*EXERCISE REQUIREMENTS*
Every line below containing the word "endAcks" should be found and copied.

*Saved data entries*
- - -
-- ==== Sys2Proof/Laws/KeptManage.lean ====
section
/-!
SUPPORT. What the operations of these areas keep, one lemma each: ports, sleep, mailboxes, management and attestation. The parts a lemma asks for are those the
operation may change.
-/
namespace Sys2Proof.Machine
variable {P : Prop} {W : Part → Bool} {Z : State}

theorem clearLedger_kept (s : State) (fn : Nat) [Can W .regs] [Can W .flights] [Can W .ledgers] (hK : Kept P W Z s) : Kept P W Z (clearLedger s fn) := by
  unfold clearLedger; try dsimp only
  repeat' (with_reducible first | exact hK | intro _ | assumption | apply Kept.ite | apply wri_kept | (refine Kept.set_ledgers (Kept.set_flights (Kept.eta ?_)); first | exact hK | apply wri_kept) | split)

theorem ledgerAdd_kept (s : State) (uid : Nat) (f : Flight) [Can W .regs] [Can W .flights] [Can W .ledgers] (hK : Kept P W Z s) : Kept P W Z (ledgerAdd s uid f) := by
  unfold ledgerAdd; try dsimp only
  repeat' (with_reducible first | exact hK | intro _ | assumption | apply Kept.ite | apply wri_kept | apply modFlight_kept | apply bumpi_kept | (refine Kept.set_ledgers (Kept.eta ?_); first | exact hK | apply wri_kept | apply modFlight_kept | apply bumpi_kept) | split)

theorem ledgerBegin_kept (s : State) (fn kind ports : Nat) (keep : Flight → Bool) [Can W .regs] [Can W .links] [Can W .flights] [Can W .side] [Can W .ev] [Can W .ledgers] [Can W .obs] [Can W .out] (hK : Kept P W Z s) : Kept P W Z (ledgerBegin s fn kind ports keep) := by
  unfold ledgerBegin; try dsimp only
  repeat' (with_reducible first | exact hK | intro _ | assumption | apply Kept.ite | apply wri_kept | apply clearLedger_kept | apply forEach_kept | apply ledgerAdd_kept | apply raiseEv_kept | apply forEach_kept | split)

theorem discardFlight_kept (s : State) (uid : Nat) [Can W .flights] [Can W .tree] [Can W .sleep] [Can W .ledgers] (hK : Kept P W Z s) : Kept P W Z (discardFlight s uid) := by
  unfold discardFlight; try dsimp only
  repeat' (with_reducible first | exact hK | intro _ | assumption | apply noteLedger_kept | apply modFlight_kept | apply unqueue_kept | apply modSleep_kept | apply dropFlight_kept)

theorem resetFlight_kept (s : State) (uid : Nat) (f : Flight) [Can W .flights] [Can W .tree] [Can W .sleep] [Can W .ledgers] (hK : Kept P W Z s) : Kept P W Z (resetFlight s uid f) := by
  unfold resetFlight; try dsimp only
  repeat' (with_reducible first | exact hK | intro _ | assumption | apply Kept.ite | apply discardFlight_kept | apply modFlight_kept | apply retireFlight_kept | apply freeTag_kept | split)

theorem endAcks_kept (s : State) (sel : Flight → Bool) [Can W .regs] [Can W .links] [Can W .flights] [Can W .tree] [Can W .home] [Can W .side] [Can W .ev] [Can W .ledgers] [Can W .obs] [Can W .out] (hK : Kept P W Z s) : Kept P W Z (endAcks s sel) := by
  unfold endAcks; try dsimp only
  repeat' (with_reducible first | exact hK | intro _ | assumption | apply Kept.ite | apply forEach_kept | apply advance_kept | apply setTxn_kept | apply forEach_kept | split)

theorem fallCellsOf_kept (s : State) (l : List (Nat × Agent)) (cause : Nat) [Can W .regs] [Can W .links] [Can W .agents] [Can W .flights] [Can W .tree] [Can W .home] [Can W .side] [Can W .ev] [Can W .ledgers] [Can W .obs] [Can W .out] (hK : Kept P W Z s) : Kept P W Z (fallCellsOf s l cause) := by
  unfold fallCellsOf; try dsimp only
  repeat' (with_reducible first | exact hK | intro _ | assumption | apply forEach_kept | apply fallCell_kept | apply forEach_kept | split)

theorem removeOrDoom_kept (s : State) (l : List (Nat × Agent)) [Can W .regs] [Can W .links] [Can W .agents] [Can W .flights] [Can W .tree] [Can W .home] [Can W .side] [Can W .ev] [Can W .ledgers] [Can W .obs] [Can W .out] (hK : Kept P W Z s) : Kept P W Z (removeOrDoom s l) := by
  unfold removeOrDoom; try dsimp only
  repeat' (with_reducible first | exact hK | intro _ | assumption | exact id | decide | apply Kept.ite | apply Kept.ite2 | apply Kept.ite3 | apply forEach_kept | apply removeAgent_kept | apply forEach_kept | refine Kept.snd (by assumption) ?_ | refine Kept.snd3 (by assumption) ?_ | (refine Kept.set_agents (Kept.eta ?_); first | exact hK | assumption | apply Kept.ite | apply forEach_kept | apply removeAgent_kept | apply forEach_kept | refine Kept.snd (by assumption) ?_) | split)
- - -
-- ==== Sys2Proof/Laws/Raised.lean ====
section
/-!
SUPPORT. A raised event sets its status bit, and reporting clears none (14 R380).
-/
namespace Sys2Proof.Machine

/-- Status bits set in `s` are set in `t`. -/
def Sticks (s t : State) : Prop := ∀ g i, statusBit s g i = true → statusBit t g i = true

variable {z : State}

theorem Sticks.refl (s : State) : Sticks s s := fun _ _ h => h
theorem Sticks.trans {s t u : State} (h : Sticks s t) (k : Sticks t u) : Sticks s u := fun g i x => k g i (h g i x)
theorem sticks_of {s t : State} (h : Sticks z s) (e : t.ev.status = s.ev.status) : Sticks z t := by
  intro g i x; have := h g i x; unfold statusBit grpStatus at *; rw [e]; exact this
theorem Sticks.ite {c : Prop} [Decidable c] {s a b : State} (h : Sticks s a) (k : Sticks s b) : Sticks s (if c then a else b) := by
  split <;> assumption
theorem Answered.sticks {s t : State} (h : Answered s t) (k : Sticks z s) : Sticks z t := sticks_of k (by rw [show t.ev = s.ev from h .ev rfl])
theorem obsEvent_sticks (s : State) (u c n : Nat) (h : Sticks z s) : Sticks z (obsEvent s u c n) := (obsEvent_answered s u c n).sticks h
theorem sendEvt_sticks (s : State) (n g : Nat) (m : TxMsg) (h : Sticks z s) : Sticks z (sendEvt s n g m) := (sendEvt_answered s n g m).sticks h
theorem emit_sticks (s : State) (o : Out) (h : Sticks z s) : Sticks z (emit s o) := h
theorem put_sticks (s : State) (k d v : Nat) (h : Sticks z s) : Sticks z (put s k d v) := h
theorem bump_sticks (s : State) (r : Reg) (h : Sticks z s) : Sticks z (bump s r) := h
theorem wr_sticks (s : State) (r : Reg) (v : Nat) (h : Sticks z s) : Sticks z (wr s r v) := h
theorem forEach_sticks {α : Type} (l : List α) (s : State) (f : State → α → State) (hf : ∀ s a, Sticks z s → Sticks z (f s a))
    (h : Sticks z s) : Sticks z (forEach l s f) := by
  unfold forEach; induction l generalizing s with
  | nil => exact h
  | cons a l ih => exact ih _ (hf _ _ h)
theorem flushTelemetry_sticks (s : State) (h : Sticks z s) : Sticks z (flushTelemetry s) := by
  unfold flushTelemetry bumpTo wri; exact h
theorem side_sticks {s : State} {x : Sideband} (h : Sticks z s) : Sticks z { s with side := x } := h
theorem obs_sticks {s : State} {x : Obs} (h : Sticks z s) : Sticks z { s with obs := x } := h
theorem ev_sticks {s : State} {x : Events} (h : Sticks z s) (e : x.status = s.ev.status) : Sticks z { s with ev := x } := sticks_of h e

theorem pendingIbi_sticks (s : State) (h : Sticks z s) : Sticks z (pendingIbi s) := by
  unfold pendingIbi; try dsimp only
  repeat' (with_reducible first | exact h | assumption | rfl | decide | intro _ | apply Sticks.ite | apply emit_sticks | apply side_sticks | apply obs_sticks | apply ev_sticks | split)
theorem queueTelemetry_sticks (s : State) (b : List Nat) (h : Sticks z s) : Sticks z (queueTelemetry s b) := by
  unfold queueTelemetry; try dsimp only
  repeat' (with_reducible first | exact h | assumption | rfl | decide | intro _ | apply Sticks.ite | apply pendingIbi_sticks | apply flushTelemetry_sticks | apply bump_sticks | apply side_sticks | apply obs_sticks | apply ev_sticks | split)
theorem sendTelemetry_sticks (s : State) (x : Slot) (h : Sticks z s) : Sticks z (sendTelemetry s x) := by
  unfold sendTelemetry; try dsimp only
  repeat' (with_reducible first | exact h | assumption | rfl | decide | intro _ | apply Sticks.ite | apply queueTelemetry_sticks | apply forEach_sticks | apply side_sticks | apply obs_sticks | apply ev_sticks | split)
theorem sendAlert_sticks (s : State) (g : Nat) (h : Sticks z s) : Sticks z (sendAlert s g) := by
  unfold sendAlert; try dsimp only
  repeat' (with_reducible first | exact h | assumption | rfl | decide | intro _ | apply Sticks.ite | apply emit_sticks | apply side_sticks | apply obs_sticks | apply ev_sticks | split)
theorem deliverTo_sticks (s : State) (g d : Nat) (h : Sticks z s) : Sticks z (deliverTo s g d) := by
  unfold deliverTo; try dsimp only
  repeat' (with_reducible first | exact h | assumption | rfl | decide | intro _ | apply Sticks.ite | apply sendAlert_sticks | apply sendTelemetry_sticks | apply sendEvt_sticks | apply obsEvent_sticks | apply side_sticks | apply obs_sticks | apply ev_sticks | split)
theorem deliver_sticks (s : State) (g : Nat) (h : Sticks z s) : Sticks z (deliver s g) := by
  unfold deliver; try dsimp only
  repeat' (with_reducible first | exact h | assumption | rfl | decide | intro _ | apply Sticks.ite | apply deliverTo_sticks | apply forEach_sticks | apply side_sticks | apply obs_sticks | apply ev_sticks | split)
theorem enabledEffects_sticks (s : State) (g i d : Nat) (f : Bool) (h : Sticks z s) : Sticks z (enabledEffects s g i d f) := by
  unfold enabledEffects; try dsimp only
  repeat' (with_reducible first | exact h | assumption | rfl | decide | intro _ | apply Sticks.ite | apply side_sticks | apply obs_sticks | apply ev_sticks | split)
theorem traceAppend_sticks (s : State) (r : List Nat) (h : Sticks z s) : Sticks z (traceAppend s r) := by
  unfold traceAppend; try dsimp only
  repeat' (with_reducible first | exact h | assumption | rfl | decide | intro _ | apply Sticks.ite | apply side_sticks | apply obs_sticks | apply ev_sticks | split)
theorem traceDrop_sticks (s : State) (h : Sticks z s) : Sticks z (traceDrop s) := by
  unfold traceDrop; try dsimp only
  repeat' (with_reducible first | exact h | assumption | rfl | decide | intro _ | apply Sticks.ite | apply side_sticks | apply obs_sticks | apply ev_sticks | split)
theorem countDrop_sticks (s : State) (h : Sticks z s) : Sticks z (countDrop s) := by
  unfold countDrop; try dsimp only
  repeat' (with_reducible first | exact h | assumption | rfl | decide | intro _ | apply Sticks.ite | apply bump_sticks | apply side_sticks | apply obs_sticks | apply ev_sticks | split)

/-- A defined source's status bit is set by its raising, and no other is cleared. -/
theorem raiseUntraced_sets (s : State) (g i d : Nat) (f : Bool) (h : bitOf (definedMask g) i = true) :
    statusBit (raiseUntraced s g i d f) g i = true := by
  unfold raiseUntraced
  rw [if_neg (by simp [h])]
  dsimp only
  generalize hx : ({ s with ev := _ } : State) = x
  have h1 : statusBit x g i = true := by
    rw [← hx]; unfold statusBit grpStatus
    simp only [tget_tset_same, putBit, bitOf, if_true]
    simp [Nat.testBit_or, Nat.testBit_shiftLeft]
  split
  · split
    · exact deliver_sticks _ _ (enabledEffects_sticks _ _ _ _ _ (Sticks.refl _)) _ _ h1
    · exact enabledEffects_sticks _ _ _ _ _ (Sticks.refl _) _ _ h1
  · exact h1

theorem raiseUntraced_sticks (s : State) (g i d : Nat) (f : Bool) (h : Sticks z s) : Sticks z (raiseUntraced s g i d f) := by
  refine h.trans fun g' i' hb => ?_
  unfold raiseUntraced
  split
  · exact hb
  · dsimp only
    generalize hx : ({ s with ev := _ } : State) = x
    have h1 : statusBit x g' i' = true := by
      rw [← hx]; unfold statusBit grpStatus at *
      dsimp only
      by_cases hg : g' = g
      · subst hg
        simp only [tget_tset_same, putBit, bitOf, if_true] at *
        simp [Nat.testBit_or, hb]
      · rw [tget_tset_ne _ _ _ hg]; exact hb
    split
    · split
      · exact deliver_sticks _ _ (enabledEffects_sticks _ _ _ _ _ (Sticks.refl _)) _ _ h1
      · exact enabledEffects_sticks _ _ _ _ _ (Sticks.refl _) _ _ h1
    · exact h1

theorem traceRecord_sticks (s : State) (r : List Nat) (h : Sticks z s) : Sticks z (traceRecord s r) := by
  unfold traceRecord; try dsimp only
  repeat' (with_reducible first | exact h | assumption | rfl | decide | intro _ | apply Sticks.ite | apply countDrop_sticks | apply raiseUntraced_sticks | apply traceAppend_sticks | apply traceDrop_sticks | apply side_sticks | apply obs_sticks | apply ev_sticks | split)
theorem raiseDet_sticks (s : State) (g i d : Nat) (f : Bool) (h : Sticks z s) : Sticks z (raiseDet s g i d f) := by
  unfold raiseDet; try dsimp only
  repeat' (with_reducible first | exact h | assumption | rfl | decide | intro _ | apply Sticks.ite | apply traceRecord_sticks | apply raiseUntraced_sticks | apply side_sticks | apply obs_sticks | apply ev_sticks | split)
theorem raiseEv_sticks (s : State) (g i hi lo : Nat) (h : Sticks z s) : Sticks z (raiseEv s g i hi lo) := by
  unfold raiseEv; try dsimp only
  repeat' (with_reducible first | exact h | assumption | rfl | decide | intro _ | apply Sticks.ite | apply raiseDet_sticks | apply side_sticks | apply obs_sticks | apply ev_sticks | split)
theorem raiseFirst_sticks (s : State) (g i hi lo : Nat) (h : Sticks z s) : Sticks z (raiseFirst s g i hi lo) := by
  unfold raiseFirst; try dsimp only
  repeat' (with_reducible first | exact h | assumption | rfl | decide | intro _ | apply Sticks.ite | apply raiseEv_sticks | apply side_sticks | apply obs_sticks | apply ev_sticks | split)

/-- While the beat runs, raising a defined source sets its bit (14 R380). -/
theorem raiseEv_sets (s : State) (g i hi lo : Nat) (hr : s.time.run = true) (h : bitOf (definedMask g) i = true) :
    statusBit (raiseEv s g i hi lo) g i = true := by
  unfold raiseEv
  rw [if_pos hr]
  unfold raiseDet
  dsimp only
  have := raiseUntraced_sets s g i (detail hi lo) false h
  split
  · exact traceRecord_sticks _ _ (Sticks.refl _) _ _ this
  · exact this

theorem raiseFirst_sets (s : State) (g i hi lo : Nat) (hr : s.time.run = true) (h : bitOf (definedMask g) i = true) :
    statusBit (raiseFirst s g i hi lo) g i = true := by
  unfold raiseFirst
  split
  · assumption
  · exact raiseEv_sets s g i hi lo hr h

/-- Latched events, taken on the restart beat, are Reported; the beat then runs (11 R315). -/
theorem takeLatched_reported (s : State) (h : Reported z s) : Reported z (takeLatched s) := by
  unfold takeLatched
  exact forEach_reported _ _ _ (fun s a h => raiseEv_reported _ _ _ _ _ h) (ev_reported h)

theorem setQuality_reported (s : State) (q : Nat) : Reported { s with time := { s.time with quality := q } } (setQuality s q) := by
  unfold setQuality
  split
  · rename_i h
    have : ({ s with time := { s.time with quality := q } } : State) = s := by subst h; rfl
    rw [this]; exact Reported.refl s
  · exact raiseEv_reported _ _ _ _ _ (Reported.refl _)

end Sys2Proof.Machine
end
- - -
*RESPONSE TO THE TASK*
theorem endAcks_kept (s : State) (sel : Flight → Bool) [Can W .regs] [Can W .links] [Can W .flights] [Can W .tree] [Can W .home] [Can W .side] [Can W .ev] [Can W .ledgers] [Can W .obs] [Can W .out] (hK : Kept P W Z s) : Kept P W Z (endAcks s sel) := by
  unfold endAcks; try dsimp only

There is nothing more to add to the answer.